START Information shown

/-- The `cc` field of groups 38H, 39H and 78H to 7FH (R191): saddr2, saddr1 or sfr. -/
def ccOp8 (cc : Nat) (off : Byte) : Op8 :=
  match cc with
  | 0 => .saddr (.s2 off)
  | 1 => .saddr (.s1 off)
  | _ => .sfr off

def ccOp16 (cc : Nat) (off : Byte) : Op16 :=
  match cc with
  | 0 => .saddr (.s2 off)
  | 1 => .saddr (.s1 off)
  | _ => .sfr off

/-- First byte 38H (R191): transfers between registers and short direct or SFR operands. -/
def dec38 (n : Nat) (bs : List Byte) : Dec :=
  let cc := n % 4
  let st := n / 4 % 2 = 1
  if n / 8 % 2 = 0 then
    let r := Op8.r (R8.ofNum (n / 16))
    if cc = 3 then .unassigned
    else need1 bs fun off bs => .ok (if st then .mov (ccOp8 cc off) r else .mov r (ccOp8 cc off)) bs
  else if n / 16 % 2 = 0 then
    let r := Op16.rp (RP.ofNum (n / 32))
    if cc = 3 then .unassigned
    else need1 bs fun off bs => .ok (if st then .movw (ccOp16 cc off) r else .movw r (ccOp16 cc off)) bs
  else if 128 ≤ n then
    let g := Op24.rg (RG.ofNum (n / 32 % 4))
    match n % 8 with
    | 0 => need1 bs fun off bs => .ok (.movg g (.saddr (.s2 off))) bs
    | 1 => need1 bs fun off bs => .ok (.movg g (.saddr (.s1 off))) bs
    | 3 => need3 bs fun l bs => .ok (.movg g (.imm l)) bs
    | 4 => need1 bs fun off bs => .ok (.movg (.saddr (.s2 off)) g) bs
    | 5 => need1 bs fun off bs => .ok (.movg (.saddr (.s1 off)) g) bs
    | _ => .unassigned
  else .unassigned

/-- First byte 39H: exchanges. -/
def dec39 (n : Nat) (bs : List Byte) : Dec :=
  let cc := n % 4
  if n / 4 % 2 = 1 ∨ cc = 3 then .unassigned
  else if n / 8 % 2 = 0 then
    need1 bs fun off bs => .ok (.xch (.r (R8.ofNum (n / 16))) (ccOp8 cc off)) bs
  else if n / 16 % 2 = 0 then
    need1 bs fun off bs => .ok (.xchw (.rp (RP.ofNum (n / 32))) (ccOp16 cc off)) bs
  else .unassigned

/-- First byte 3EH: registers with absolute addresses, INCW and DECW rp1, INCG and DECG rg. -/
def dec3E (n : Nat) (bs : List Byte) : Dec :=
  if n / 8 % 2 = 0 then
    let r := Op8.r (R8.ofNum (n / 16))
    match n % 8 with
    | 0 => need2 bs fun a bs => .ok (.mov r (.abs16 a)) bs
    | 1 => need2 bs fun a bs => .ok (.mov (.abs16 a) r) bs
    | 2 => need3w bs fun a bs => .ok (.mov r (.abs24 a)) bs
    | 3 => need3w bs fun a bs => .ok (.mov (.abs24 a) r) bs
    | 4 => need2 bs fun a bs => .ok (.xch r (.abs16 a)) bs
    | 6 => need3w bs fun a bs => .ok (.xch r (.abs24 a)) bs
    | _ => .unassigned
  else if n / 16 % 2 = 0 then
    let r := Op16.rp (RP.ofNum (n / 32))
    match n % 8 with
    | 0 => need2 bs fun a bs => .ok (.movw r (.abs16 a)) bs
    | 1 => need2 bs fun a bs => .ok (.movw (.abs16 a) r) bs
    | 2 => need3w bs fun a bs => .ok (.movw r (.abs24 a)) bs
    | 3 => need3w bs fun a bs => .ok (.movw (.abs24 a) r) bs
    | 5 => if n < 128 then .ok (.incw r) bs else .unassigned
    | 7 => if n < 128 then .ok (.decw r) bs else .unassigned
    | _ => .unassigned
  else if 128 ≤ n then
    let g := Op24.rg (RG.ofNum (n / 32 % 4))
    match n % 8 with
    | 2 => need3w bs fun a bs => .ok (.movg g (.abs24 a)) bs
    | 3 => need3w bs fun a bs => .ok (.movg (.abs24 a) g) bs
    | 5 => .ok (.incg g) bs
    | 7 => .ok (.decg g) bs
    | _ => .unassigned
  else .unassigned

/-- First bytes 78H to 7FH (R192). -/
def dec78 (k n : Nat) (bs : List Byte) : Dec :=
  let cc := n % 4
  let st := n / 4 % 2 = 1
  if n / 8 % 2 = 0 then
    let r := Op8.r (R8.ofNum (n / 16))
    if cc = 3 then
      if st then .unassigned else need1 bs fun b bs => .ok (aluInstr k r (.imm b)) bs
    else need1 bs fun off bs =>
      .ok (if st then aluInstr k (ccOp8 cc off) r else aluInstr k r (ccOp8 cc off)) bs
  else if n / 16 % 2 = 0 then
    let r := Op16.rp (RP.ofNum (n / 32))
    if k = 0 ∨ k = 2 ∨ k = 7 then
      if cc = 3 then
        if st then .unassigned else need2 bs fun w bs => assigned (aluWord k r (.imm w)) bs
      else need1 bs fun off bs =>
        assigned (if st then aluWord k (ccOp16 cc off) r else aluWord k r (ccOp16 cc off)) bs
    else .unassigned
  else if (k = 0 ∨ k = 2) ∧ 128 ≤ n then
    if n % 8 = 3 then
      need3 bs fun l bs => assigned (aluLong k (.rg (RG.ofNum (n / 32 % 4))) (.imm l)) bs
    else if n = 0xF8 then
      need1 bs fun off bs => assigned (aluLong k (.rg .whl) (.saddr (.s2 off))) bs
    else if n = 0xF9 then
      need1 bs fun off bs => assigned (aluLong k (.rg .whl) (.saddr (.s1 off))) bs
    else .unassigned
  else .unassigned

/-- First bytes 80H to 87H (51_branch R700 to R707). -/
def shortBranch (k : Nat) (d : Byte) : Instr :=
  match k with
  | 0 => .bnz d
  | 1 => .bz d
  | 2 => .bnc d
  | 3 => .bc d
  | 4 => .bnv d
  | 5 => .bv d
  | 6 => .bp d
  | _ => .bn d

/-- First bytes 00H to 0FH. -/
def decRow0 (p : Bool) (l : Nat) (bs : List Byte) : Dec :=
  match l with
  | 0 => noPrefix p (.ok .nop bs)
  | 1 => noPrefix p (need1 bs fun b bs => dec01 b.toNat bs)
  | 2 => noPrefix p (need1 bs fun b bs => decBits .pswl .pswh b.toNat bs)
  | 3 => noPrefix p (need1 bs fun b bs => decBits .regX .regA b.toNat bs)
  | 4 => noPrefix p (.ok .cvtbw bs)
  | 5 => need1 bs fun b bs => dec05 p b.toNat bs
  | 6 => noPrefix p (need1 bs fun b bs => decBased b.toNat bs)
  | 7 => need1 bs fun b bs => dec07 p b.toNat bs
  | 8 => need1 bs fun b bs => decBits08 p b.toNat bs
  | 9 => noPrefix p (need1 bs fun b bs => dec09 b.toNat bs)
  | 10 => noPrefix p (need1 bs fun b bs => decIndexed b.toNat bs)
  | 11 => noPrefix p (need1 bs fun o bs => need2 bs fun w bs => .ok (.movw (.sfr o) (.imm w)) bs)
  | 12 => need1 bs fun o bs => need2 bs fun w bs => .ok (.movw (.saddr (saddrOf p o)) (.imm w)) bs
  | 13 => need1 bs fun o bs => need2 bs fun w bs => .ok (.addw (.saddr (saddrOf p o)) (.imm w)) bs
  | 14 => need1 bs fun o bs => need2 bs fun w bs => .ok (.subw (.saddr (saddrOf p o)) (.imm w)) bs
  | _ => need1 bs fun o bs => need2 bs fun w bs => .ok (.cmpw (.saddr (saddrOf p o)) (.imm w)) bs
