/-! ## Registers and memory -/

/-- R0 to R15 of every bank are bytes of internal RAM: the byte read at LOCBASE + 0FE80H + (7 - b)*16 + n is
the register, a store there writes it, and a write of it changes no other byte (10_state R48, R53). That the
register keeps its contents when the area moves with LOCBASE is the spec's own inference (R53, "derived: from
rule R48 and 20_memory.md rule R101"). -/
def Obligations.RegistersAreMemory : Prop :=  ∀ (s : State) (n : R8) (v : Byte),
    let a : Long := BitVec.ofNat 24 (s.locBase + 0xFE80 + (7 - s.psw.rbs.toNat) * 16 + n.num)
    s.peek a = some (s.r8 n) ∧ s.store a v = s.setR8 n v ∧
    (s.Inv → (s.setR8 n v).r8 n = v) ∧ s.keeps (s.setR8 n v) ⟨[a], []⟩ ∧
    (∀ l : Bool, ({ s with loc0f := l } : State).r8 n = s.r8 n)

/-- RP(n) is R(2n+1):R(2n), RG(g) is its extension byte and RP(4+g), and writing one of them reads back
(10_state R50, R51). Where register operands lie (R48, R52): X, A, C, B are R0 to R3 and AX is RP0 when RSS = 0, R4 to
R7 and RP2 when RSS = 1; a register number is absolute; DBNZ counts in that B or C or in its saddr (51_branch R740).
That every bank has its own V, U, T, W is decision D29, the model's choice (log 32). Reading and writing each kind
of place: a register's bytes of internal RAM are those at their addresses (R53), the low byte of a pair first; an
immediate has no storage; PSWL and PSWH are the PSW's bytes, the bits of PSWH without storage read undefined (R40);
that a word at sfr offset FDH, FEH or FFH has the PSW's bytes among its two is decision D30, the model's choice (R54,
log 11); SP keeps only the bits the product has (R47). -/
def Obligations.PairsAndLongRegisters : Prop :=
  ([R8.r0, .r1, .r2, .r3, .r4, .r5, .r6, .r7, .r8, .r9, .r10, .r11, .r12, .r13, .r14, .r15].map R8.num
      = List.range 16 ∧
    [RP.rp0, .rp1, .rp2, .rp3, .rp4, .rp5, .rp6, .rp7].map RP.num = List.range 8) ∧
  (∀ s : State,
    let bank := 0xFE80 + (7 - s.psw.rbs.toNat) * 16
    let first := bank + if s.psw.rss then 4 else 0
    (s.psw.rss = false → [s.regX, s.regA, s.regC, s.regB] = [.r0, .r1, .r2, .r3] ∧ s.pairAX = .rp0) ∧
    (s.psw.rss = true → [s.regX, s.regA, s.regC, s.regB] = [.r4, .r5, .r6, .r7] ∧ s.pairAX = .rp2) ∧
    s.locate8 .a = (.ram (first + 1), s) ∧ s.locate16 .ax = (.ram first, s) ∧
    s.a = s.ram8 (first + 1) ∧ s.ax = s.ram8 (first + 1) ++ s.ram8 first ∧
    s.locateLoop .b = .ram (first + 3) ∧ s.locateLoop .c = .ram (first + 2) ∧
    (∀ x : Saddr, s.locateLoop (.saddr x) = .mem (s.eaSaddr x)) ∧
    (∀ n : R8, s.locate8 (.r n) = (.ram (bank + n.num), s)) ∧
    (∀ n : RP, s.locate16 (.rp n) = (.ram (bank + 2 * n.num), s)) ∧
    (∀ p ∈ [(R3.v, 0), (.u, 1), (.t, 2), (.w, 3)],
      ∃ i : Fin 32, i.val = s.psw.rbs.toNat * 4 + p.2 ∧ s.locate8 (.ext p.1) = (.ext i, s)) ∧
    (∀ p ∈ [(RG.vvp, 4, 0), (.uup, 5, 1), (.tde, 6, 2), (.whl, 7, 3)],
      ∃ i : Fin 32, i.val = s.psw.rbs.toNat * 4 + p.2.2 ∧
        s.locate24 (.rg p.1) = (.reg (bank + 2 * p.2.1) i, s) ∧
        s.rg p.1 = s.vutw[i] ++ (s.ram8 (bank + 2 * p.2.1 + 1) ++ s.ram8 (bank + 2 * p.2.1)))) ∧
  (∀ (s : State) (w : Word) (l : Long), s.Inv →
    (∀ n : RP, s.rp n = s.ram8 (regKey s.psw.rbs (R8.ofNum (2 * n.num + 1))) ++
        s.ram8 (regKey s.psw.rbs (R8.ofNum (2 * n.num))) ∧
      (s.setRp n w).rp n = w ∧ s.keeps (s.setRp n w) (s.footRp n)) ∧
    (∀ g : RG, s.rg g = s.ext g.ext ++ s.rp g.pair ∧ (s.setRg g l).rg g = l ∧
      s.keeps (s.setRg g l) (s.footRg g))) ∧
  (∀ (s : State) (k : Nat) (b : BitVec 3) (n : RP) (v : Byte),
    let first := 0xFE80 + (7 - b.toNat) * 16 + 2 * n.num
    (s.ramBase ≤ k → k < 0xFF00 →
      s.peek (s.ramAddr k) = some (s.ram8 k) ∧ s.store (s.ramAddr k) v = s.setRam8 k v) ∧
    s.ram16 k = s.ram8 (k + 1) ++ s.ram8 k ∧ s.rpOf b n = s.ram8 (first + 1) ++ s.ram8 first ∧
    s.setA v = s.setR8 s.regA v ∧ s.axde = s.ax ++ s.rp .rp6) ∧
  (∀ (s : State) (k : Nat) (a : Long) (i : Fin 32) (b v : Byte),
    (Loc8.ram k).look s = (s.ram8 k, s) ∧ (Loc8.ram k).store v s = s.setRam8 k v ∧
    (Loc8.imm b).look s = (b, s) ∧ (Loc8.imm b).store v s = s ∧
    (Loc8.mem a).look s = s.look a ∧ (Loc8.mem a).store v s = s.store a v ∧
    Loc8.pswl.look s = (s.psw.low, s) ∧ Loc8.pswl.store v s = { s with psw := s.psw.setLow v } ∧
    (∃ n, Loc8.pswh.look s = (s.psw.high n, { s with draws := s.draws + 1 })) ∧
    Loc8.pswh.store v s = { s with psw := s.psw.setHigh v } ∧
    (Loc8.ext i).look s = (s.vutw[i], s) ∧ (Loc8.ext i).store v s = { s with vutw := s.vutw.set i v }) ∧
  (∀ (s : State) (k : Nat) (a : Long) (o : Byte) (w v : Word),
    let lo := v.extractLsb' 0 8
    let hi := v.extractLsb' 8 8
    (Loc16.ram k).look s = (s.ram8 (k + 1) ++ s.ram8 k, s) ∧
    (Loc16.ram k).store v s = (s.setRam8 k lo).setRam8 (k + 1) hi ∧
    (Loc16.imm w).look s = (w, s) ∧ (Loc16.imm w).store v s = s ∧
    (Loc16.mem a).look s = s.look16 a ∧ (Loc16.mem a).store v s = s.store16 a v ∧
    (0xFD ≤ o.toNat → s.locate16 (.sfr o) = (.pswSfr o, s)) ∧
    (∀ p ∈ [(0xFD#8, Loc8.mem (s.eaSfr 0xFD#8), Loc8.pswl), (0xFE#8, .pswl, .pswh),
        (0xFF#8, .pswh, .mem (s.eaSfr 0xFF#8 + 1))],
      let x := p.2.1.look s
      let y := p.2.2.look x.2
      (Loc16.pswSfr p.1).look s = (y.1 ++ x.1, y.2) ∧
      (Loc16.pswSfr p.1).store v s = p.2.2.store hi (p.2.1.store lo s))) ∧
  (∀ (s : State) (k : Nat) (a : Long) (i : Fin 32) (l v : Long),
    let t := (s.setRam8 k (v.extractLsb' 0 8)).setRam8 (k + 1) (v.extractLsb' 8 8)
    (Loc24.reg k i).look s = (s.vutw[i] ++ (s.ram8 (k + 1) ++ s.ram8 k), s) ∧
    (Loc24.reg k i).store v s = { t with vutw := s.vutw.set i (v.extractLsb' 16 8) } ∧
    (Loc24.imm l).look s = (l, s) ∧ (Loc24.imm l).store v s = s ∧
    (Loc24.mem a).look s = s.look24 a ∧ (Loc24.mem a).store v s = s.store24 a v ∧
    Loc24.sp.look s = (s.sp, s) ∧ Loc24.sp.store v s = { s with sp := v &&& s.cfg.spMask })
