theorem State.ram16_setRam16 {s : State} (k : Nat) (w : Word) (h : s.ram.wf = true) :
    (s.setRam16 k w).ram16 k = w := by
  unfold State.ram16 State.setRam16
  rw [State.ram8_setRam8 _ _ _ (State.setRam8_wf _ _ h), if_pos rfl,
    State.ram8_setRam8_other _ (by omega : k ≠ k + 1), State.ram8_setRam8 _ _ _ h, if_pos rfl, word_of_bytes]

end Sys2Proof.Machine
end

END Information shown

### [Required action]
Your answer should be the lines above from the one containing "s.locate24 (.rg p.1)" through the one containing "(Loc8.imm b).look s", copied exactly and with both ends kept.

### [Response to this exercise]
        s.locate24 (.rg p.1) = (.reg (bank + 2 * p.2.1) i, s) ∧
        s.rg p.1 = s.vutw[i] ++ (s.ram8 (bank + 2 * p.2.1 + 1) ++ s.ram8 (bank + 2 * p.2.1)))) ∧
  (∀ (s : State) (w : Word) (l : Long), s.Inv →
    (∀ n : RP, s.rp n = s.ram8 (regKey s.psw.rbs (R8.ofNum (2 * n.num + 1))) ++
        s.ram8 (regKey s.psw.rbs (R8.ofNum (2 * n.num))) ∧
      (s.setRp n w).rp n = w ∧ s.keeps (s.setRp n w) (s.footRp n)) ∧
    (∀ g : RG, s.rg g = s.ext g.ext ++ s.rp g.pair ∧ (s.setRg g l).rg g = l ∧
      s.keeps (s.setRg g l) (s.footRg g))) ∧
  (∀ (s : State) (k : Nat) (b : BitVec 3) (n : RP) (v : Byte),
    let first := 0xFE80 + (7 - b.toNat) * 16 + 2 * n.num
    (s.ramBase ≤ k → k < 0xFF00 →
      s.peek (s.ramAddr k) = some (s.ram8 k) ∧ s.store (s.ramAddr k) v = s.setRam8 k v) ∧
    s.ram16 k = s.ram8 (k + 1) ++ s.ram8 k ∧ s.rpOf b n = s.ram8 (first + 1) ++ s.ram8 first ∧
    s.setA v = s.setR8 s.regA v ∧ s.axde = s.ax ++ s.rp .rp6) ∧
  (∀ (s : State) (k : Nat) (a : Long) (i : Fin 32) (b v : Byte),
    (Loc8.ram k).look s = (s.ram8 k, s) ∧ (Loc8.ram k).store v s = s.setRam8 k v ∧
    (Loc8.imm b).look s = (b, s) ∧ (Loc8.imm b).store v s = s ∧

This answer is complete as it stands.